Commissioner Ken McMillen expressed concern about the costs involved.

"Looking down the road, where's the funding coming from?" he asked.

Jenson said that bonds would be the most likely source of funds.

"This is something that we're going to have to go out – and I think eventually we're going to have to go out to the public and do a bond. I don't think we have a choice on that," he said. "But I want to make sure that we have – before we even get to that – to make sure that that is what is needed. And I think honestly that's why you have to start with a feasibility study."

Jenson said that the current jail is set to old standards and cannot hold the number of prisoners necessary as the county grows.

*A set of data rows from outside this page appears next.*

/-- A packet that is not examined has no effect; one whose check failed counts for health and nothing else of it is read; one not
addressed to the part counts for health and is dropped; an accepted packet restarts the unattended timer, or with a timeout of 0
leaves it stopped, and clears the unattended flag, with a STATUS report where the flag was set (R25, R43); then its command runs
as that command, and an unknown KIND or a LEN that does not fit is refused (R22 to R26, R28). Examined are the packets that begin
with the PREAMBLE, of a frame whose structure is valid, outside START, from the input the control source selects by the locks,
while fewer than sixteen of the frame have been examined (R7, R22, R23); that the sixteen are packets examined, not positions, is
the model's choice (notes/assumptions/33.md). Accepted are those whose DEST is FFFh or agrees with the unit address under the
mask, and whose GROUP is 0 or shares a bit with the part's groups (R25). -/
def Obligations.PacketRunsCommand : Prop :=
  (∀ (i : InputId) (bytes : List Byte) (s : State),
    let pgm := ∃ rate, s.pgm.lock = .locked rate
    let iso := ∃ rate, s.iso.lock = .locked rate
    examined s i bytes = true ↔ s.timing.op ≠ .start ∧ bytes.take 2 = [0xB5, 0x4E] ∧ (s.receiver i).structureValid = true ∧
      (s.unit.source = .pgmOnly → i = .pgm) ∧ (s.unit.source = .isoOnly → i = .iso) ∧
      (s.unit.source = .pgmPreferred → (i = .pgm ∧ pgm) ∨ (i = .iso ∧ ¬ pgm ∧ iso)) ∧ (s.receiver i).packetCount < 16) ∧
  (∀ (n : UnitCfg) (p : Packet), accepted n p = true ↔
    (p.dest.setWidth 12 = 0xFFF ∨ p.dest.setWidth 12 &&& n.mask = n.address &&& n.mask) ∧
      (p.group = 0 ∨ ∃ k, p.group.getLsbD k = true ∧ n.groups.getLsbD k = true)) ∧
  ∀ (t : Time) (i : InputId) (bytes : List Byte) (s : State), s.quiet →
    let counted := (s.at t).setReceiver i { s.receiver i with packetCount := (s.receiver i).packetCount + 1 }
    (examined s i bytes = false → exec (.packetArrival t i bytes) s = .next (s.at t)) ∧
    (examined s i bytes = true → readPacket? bytes = none →
      exec (.packetArrival t i bytes) s = .next (setHealth (min 511 (s.control.health + 8)) counted)) ∧
    ∀ p, examined s i bytes = true → readPacket? bytes = some p →
      let u := setHealth (s.control.health - 1) counted
      let timer := if s.unit.timeoutS = 0 then none else some (after t (s.unit.timeoutS * 27000000))
      let attended : State := if s.control.unattended = true then
          raise .status 0 0 [] { u with control.unattendedTimer := timer, control.unattended := false }
        else { u with control.unattendedTimer := timer }
      (accepted s.unit p = false → exec (.packetArrival t i bytes) s = .next u) ∧
      (accepted s.unit p = true →
        (kindOf? p.kind = none →
          exec (.packetArrival t i bytes) s = .next (raise .refusal 0 p.kind.toNat [2, p.kind] attended)) ∧
        (∀ k, kindOf? p.kind = some k → decodePayload t k p.payload = none →
          exec (.packetArrival t i bytes) s = .next (raise .refusal 0 p.kind.toNat [3, p.kind] attended)) ∧
        ∀ k c, kindOf? p.kind = some k → decodePayload t k p.payload = some c →
          exec (.packetArrival t i bytes) s = exec c attended)

/-- Health: the state by the counter, what a change of it abandons and reports, and the commands it refuses (R27, R35, R76). A
change to GUARDED or ISOLATED queues a LOAD_ABANDONED HEALTH for each load, an ASSET_FAILED HEALTH for each LOADING asset and a
STATUS; that it does so in this order, tables and assets in ascending number, is the model's choice
(notes/assumptions/30.md). -/
def Obligations.HealthGate : Prop :=
  (∀ (k : Kind) (emergency : Bool), healthGate .normal k emergency = none ∧
      healthGate .guarded k emergency = (if k = .load ∨ k = .assetOpen ∨ k = .assetData then some .guarded else none) ∧
      healthGate .isolated k emergency =
        (if k = .controlReset ∨ k = .withdraw ∨ (k = .post ∧ emergency = true) then none else some .isolated)) ∧
    (∀ s : State, s.health = healthOf s.control.health) ∧
    (∀ n : Nat, (healthOf n = .normal ↔ n ≤ 127) ∧ (healthOf n = .guarded ↔ 128 ≤ n ∧ n ≤ 255) ∧
      (healthOf n = .isolated ↔ 256 ≤ n)) ∧
    (∀ (n : Nat) (s : State),
      (healthOf n = s.health → setHealth n s = { s with control.health := n }) ∧
      (healthOf n ≠ s.health → healthOf n = .normal → setHealth n s = raise .status 0 0 [] { s with control.health := n }) ∧
      (healthOf n ≠ s.health → healthOf n ≠ .normal →
        let tables := (List.finRange 15).filter fun id => decide (s.control.loads[id] ≠ .idle)
        let assets := (List.finRange 512).filter fun i => decide (s.assets.recs[i].state = .loading)
        let loads := tables.foldl (fun v id => raise .event 2 id.val (be 1 id.val ++ be 1 1) (v.setLoad id .idle))
          { s with control.health := n }
        setHealth n s = raise .status 0 0 [] (assets.foldl (fun v i =>
          raise .event 4 i.val (be 2 i.val ++ be 1 3 ++ be 5 s.assets.recs[i].received) (v.setAsset i Asset.empty)) loads) ∧
        (setHealth n s).control.health = n ∧ (∀ id : Fin 15, (setHealth n s).control.loads[id] = .idle) ∧
        (setHealth n s).active = s.active ∧ (setHealth n s).assets.dram = s.assets.dram ∧
        ∀ i : AssetId, (setHealth n s).assets.recs[i] =
          if s.assets.recs[i].state = .loading then Asset.empty else s.assets.recs[i])) ∧
    ∀ (t : Time) (k : Kind) (p : List Byte) (c : Instr) (s : State), s.quiet → decodePayload t k p = some c →
      (s.health = .guarded → k = .load ∨ k = .assetOpen ∨ k = .assetData →
        exec c s = .next (raise .refusal 0 k.code [4, BitVec.ofNat 8 k.code] (s.at t))) ∧
      (s.health = .isolated → k ≠ .controlReset → k ≠ .withdraw → (k = .post → p[2]? ≠ some 0) →
        exec c s = .next (raise .refusal 0 k.code [5, BitVec.ofNat 8 k.code] (s.at t)))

Funds are used to transport prisoners to other jails. Cheyenne County's female inmates are housed in Garden County.

"We've got two counties that are already committed when we do something about this, and if we can keep our costs reasonable, that they would bring their inmates in here," he said. "The jail side of it, you have to treat as a business, and we have to try to bring that business in here."

County attorney Paul Schaub added that another potential source of significant revenue would be from the Department of Corrections, which often contracts with counties instead of federal prisons to hold state prisoners in county facilities, and then reimburses the counties for that service.

Commissioners McMillen and Harold Winkleman noted that some counties had never been paid by the state to hold state prisoners in their jails, and were afraid the same thing would happen in this instance.

"When the county and the city would go in for a long-term bond issue, banking on the state paying the bill," McMillen said, "between the legislature and the law enforcement leg of the State of Nebraska, the corrections – they would pass the buck down. But the buck stops here at the local level. And we're left high and dry. We have nowhere to go."

Jenson replied that he would not want to count on state aid in the first place.

"I'm saying, what can we do here locally in the Panhandle with the counties that we work with. Yes, include (state aid) in the feasibility study – it has to be in there. It's a sensible thing. I'm just saying don't make that the reliable part."

Commissioner McMillen asked for the input of Darrel Johnson and Phil Sanders, who will be replacing McMillen and Winkleman on the board.

"I certainly think it's high time and past time to do this feasibility study," Johnson replied. "We were so overcrowded, we can go back in the records and see what was spent for hauling prisoners, and we never kept track of the man-hours to haul the prisoners, we never kept track of most of the expense, wear and tear on cars. I think the feasibility study is due now. I really do.

"We're going to be faced with building a new jail probably within our term, but it has to be understood that it is a joint facility, it has to work together, and I think it can work together ... We got to save the tax dollars we can by doing a joint facility. I'm in favor of that."

"I agree with Darrell," Sanders said. "I think this is where we start – with the study. I mean you look at the growth of the county, I don't know what choice we have."

McMillen expressed that he was still concerned about funding.

"Whether it's the city asking for bonds, or the county asking for bonds," he said, "it's the same people who are paying the bill."

"At some point in time, we have to take this seriously and say, OK, where do we go," Jenson said. This may not be the perfect time, but I think it's the time we need to at least start looking at the future of what's going to happen. Because we're not looking so much as of today, but we're looking at three, five, 10 years down the road."

McMillen said that the $25,000 it would cost for the feasibility study had not been budgeted for, but that the commissioners would discuss that funds they may be able to tap into to pay for the study. The issue will be revisited at the next meeting.